The Mavericks' loss to Sacramento was more interesting because it turned not on raw skill but on matchups. Anguished cries from Bill Walton down to Car Phone Pete about Dallas not playing defense are like getting frustrated because your cat won't bark. Dallas doesn't play defense. They score. They run. They create chaos. But they don't play defense. They're physically unable to play effectively in the half court. This isn't a state secret. Sacramento (the Mavs' offensive prototype) had a plan B: Dallas plays Kingball better than the Kings, so they went to what Dallas couldn't match: A so-so power game involving a finesse center, Vlade Divac, and Chris Webber. Dallas had no Plan B. Why was Nelson so happy to sacrifice Juwan Howard, a legit and effective inside force, for the unneeded and unnecessary additional firepower of Van Exel and LaFrentz?
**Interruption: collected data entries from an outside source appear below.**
theorem pixelB_encodesFrom (p : Byte) (hf : s.jobFmt = .b) : (pixelB p s).EncodesFrom s := by
  have hrange {v n} := State.accOk_iff_of_b (s := s.setAcc v n) hf
  have ⟨hval, hlen⟩ := (State.accOk_iff_of_b hf).mp ha
  have hinc : (s.accLen + 1#32).toNat = s.accLen.toNat + 1 := by
    simp only [ceilingB] at hlen
    bv_omega
  rcases pixelB_cases p hs ho with ⟨-, -, hp⟩ | ⟨-, hne, hp⟩ | ⟨-, hfit, hp⟩ | ⟨-, -, hp⟩ <;> rw [hp]
  · exact ⟨_, _, rfl, State.encodesTo_setAcc hs ha (Nat.le_succ _)⟩
  · exact ⟨State.encodesTo_setAcc hs (hrange.mpr ⟨hval, hinc.trans_le (by omega)⟩) hinc.le,
      fun h => nomatch hf.symm.trans h⟩
  · exact ⟨⟨_, _, _, rfl, hfit, hrange.mpr ⟨quantB_toNat_lt p, (by decide : 1 ≤ ceilingB)⟩, Nat.le_add_left _ _⟩,
      fun h => nomatch hf.symm.trans h⟩
  · exact ⟨_, _, rfl, State.encodesTo_overflow _ ha hs⟩

theorem pixelC_encodesFrom (p : Byte) (hf : s.jobFmt = .c) (hlen : s.accLen.toNat + 1 < 2 ^ 32) :
    (pixelC p s).EncodesFrom s := by
  have hrange {v n} := State.accOk_iff_of_c (s := s.setAcc v n) hf
  have hval := (State.accOk_iff_of_c hf).mp ha
  have hinc : (s.accLen + 1#32).toNat = s.accLen.toNat + 1 := by
    bv_omega
  rcases pixelC_cases p hs ho with ⟨-, hp⟩ | ⟨-, hfit, hp⟩ | ⟨-, -, hp⟩ <;> rw [hp]
  · exact ⟨State.encodesTo_setAcc hs (hrange.mpr hval) hinc.le, fun h => nomatch hf.symm.trans h⟩
  · exact ⟨⟨_, _, _, rfl, hfit, hrange.mpr (quantC_toNat_lt p), Nat.le_add_left _ _⟩,
      fun h => nomatch hf.symm.trans h⟩
  · exact ⟨_, _, rfl, State.encodesTo_overflow _ ha hs⟩

/-- The run that a pixel lengthens is shorter than a raster, which fits 32 bits, and in ENC.A shorter than its cap. -/
theorem pixelStep_encodesFrom (p : Byte) (hlen : s.accLen.toNat + 1 < 2 ^ 32)
    (hcap : s.jobFmt = .a → s.accLen.toNat < capA) : (pixelStep s.jobFmt p s).EncodesFrom s := by
  cases hf : s.jobFmt with
  | a => exact pixelA_encodesFrom hs ho ha p hf (hcap hf)
  | b => exact pixelB_encodesFrom hs ho ha p hf
  | c => exact pixelC_encodesFrom hs ho ha p hf hlen

theorem flushStep_encodesFrom (hcap : s.jobFmt = .a → s.accLen.toNat < capA) :
    (flushStep s.jobFmt s).EncodesFrom s := by
  by_cases hfit : s.outLen.toNat + s.pendingBytes.length ≤ s.outCap.toNat
  · rw [flushStep_eq_ok hfit ho]
    by_cases hf : s.jobFmt = .c
    · rw [State.flushed_of_c (s := s.appendBytes _) hf]
      have hval := (State.accOk_iff_of_c hf).mp ha
      have hempty : (s.setAcc s.accVal 0#32).AccOk :=
        (State.accOk_iff_of_c (s := s.setAcc s.accVal 0#32) hf).mpr hval
      exact ⟨⟨_, _, _, rfl, hfit, hempty, Nat.zero_le _⟩, fun h => nomatch hf.symm.trans h⟩
    · rw [State.flushed_of_ne_c (s := s.appendBytes _) hf]
      exact ⟨⟨_, s.accVal, s.accLen, rfl, hfit, ha, Nat.le_succ _⟩, hcap⟩
  · rw [flushStep_eq_ended hs (by omega) ho]
    exact ⟨_, _, rfl, State.encodesTo_overflow _ ha hs⟩

end

/-! ### The engine's step keeps the invariant -/

/-- Emitted bytes stay below OUT_CAP, hence inside OBUF. -/
theorem State.EncodesTo.sizes_buffers_acc {s u : State} (hu : s.EncodesTo u) (hz : s.SizesOk) (hb : s.BuffersOk)
    (ho : s.outCap.toNat ≤ s.obufSize) : u.SizesOk ∧ u.BuffersOk ∧ u.AccOk := by
  obtain ⟨bs, v, n, rfl, hfit, ha, -⟩ := hu
  exact ⟨hz, State.appendBytes_buffersOk hb (hfit.trans ho), ha⟩

/-- The pixel is counted in IN_POS, so the run still lies in the part of the raster that was read. -/
theorem State.EncodesTo.advance_inv {s u : State} (hu : s.EncodesTo u) (h : s.Inv) (hbusy : s.status.busy = true)
    (hd : s.jobDir = .enc) (hp : s.inPos.toNat < s.npix.toNat) (hcap : s.jobFmt = .a → u.accLen.toNat < capA) :
    (u.advance 1).Inv := by
  obtain ⟨hz, hb, hst, -, hjob⟩ := h
  obtain ⟨hpix, hw, hh, ho, henc, -⟩ := hjob hbusy
  obtain ⟨hin, -, -, hacc, -⟩ := henc hd
  obtain ⟨hzu, hbu, hau⟩ := hu.sizes_buffers_acc hz hb ho
  obtain ⟨bs, v, n, rfl, hfit, -, hn⟩ := hu
  have hinPos : (BitVec.ofNat 32 (s.inPos.toNat + 1)).toNat = s.inPos.toNat + 1 := by bv_omega
  have houtLen : (s.appendBytes bs).outLen.toNat = s.outLen.toNat + bs.length :=
    State.appendBytes_outLen (hfit.trans_lt s.outCap.isLt)
  have hrun : n.toNat ≤ s.inPos.toNat + 1 := hn.trans (Nat.succ_le_succ hacc)
  refine ⟨hzu, hbu, hst, hau, fun _ => ⟨hpix, hw, hh, ho, fun _ => ⟨hin, ?_, ?_, ?_, hcap⟩, fun hdec => ?_⟩⟩
  · exact hinPos.trans_le hp
  · exact houtLen.trans_le hfit
  · exact hrun.trans hinPos.ge
  · exact nomatch hd.symm.trans hdec

/-- A part of an encoder's step keeps the invariant once what follows it does. -/
theorem Flow.EncodesFrom.outcome_inv {s t : State} {m : Flow} {k : State → State} (hm : m.EncodesFrom s)
    (hz : s.SizesOk) (hb : s.BuffersOk) (ho : s.outCap.toNat ≤ s.obufSize)
    (hk : ∀ u, s.EncodesTo u → (s.jobFmt = .a → u.accLen.toNat < capA) → (k u).Inv) (ht : m.outcome k = .next t) :
    t.Inv := by
  rcases Flow.outcome_next ht with ⟨u, rfl, rfl⟩ | rfl
  · obtain ⟨hu, hcap⟩ := hm
    exact hk u hu hcap
  · obtain ⟨u, e, rfl, hu⟩ := hm
    obtain ⟨hzu, hbu, hau⟩ := hu.sizes_buffers_acc hz hb ho
    exact State.raise_inv e hzu hbu hau

theorem encStep_inv {s t : State} (h : s.Inv) (hbusy : s.status.busy = true) (hd : s.jobDir = .enc)
    (hst : encStep s = .next t) : t.Inv := by
  have ⟨hz, hb, _, ha, hjob⟩ := h
  obtain ⟨-, -, -, ho, henc, -⟩ := hjob hbusy
  obtain ⟨hin, -, hout, hacc, hcap⟩ := henc hd
  by_cases hp : s.inPos.toNat < s.npix.toNat
  · rw [encStep_pixel hp hin] at hst
    have hm := pixelStep_encodesFrom hout ho ha (s.ibufByte s.inPos.toNat) (by omega) hcap
    exact hm.outcome_inv hz hb ho (fun u hu hcap' => hu.advance_inv h hbusy hd hp hcap') hst
  · rw [encStep_final (by omega)] at hst
    refine (flushStep_encodesFrom hout ho ha hcap).outcome_inv hz hb ho (fun u hu _ => ?_) hst
    obtain ⟨hzu, hbu, hau⟩ := hu.sizes_buffers_acc hz hb ho
    exact State.finish_inv hzu hbu hau

/-- A record raises an error, or writes pixels that end at NPIX at most, hence inside OBUF, and moves IN_POS to IN_LEN at
most. -/
theorem runRecord_inv {len n : Nat} {canonical : Bool} {v : Byte} {s t : State} (h : s.Inv)
    (hbusy : s.status.busy = true) (hd : s.jobDir = .dec) (hst : runRecord len n canonical v s = .next t) : t.Inv := by
  obtain ⟨hz, hb, hstatus, ha, hjob⟩ := h
  rcases runRecord_cases len n canonical v s with
    ⟨-, hr⟩ | ⟨-, -, -, hr⟩ | ⟨-, -, -, hr⟩ | ⟨-, -, -, -, -, hr⟩ | ⟨hlen, -, hn, hfit, hr⟩ <;>
    rw [hr] at hst <;> cases hst
  · exact State.raise_inv _ hz hb ha
  · exact State.raise_inv _ hz hb ha
  · exact State.raise_inv _ hz hb ha
  · obtain ⟨hpix, hw, hh, ho, -, hdec⟩ := hjob hbusy
    obtain ⟨hin, hcap, -, -⟩ := hdec hd
    obtain ⟨hibuf, hobuf⟩ := hb
    replace hobuf := Memory.wf_fillCells v n hfit hobuf
    have houtLen : (BitVec.ofNat 32 (s.outLen.toNat + n)).toNat = s.outLen.toNat + n :=
      Nat.mod_eq_of_lt (hn.trans_lt s.npix.isLt)
    have hinPos : (BitVec.ofNat 32 (s.inPos.toNat + len)).toNat = s.inPos.toNat + len :=
      Nat.mod_eq_of_lt (hlen.trans_lt s.inLen.isLt)
    refine ⟨hz, ⟨hibuf, hobuf⟩, hstatus, ha, fun _ => ⟨hpix, hw, hh, ho, fun henc => ?_, fun _ => ?_⟩⟩
    · exact nomatch hd.symm.trans henc
    · exact ⟨hin, hcap, houtLen.trans_le hn, hinPos.trans_le hlen⟩

theorem recordStep_inv {s t : State} (h : s.Inv) (hbusy : s.status.busy = true) (hd : s.jobDir = .dec)
    (hst : recordStep s = .next t) : t.Inv := by
  have ⟨hz, hb, _, ha, _⟩ := h
  rcases recordStep_cases s with ⟨i, rest, -, hlen, hr⟩ | ⟨-, ⟨-, hr⟩ | ⟨-, hr⟩⟩ | ⟨-, hr⟩ <;> rw [hr] at hst
  · obtain ⟨n, canonical, v, hexec⟩ := exec_record i hlen
    rw [hexec] at hst
    exact runRecord_inv h hbusy hd hst
  · cases hst
    exact State.raise_inv _ hz hb ha
  · cases hst
  · cases hst
    exact State.raise_inv _ hz hb ha

theorem decStep_inv {s t : State} (h : s.Inv) (hbusy : s.status.busy = true) (hd : s.jobDir = .dec)
    (hst : decStep s = .next t) : t.Inv := by
  by_cases hp : s.outLen.toNat < s.npix.toNat
  · rw [decStep_record hp] at hst
    exact recordStep_inv h hbusy hd hst
  · rw [decStep_filled (by omega)] at hst
    cases hst
    obtain ⟨hz, hb, -, ha, -⟩ := h
    exact State.finish_inv hz hb ha

theorem engineStep_inv {s t : State} (h : s.Inv) (hst : engineStep s = .next t) : t.Inv := by
  cases hbusy : s.status.busy with
  | false =>
    rw [engineStep_idle hbusy] at hst
    cases hst
    exact h
  | true =>
    cases hd : s.jobDir with
    | enc => exact encStep_inv h hbusy hd (engineStep_enc hbusy hd ▸ hst)
    | dec => exact decStep_inv h hbusy hd (engineStep_dec hbusy hd ▸ hst)

/-! ### The step -/

theorem agentStep_inv {g : Agent} {s t : State} (h : s.Inv) (hst : agentStep g s = .next t) : t.Inv := by
  cases g with
  | host => exact hostStep_inv h hst
  | engine => exact engineStep_inv h hst
  | reset =>
    cases hst
    obtain ⟨hz, -⟩ := h
    exact State.resetEvent_inv hz

theorem step_inv {s t : State} (h : s.Inv) (hst : step s = .next t) : t.Inv := by
  obtain ⟨g, u, -, hu, -, hg⟩ := step_cases s
  rw [hg] at hst
  have hinv : u.Inv := by
    rw [hu]
    exact State.inv_hostFields h s.program u.schedule s.replies s.freeReads
  exact agentStep_inv hinv hst

/-! ### The obligations -/

/-- Settles O3: the step is a step of the host, of the engine or a reset, and each keeps the invariant. -/
theorem everyStepKeepsTheInvariant : Obligations.EveryStepKeepsTheInvariant := fun _ _ => step_inv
Sacramento's matchup advantage with Dallas will become an albatross against Shaq and the long, tall Lakers. Shaq seems to delight in tormenting the crafty Croat; Vlade is always reduced to a series of slapstick flops against El Grande Jefe. Ironically, the Mavs' team speed and quickness, with no pretense of an inside game, probably matches up better against L.A. than the Kings do. Not that, in the end, it would've mattered. Dallas is deeply committed to an up-and-down the court game. Fun to watch. Lots of regular-season wins. Has a team ever won a championship with this style? Not that I can find. San Antonio and Dallas are both nice basketball teams. Be happy. It could be much worse.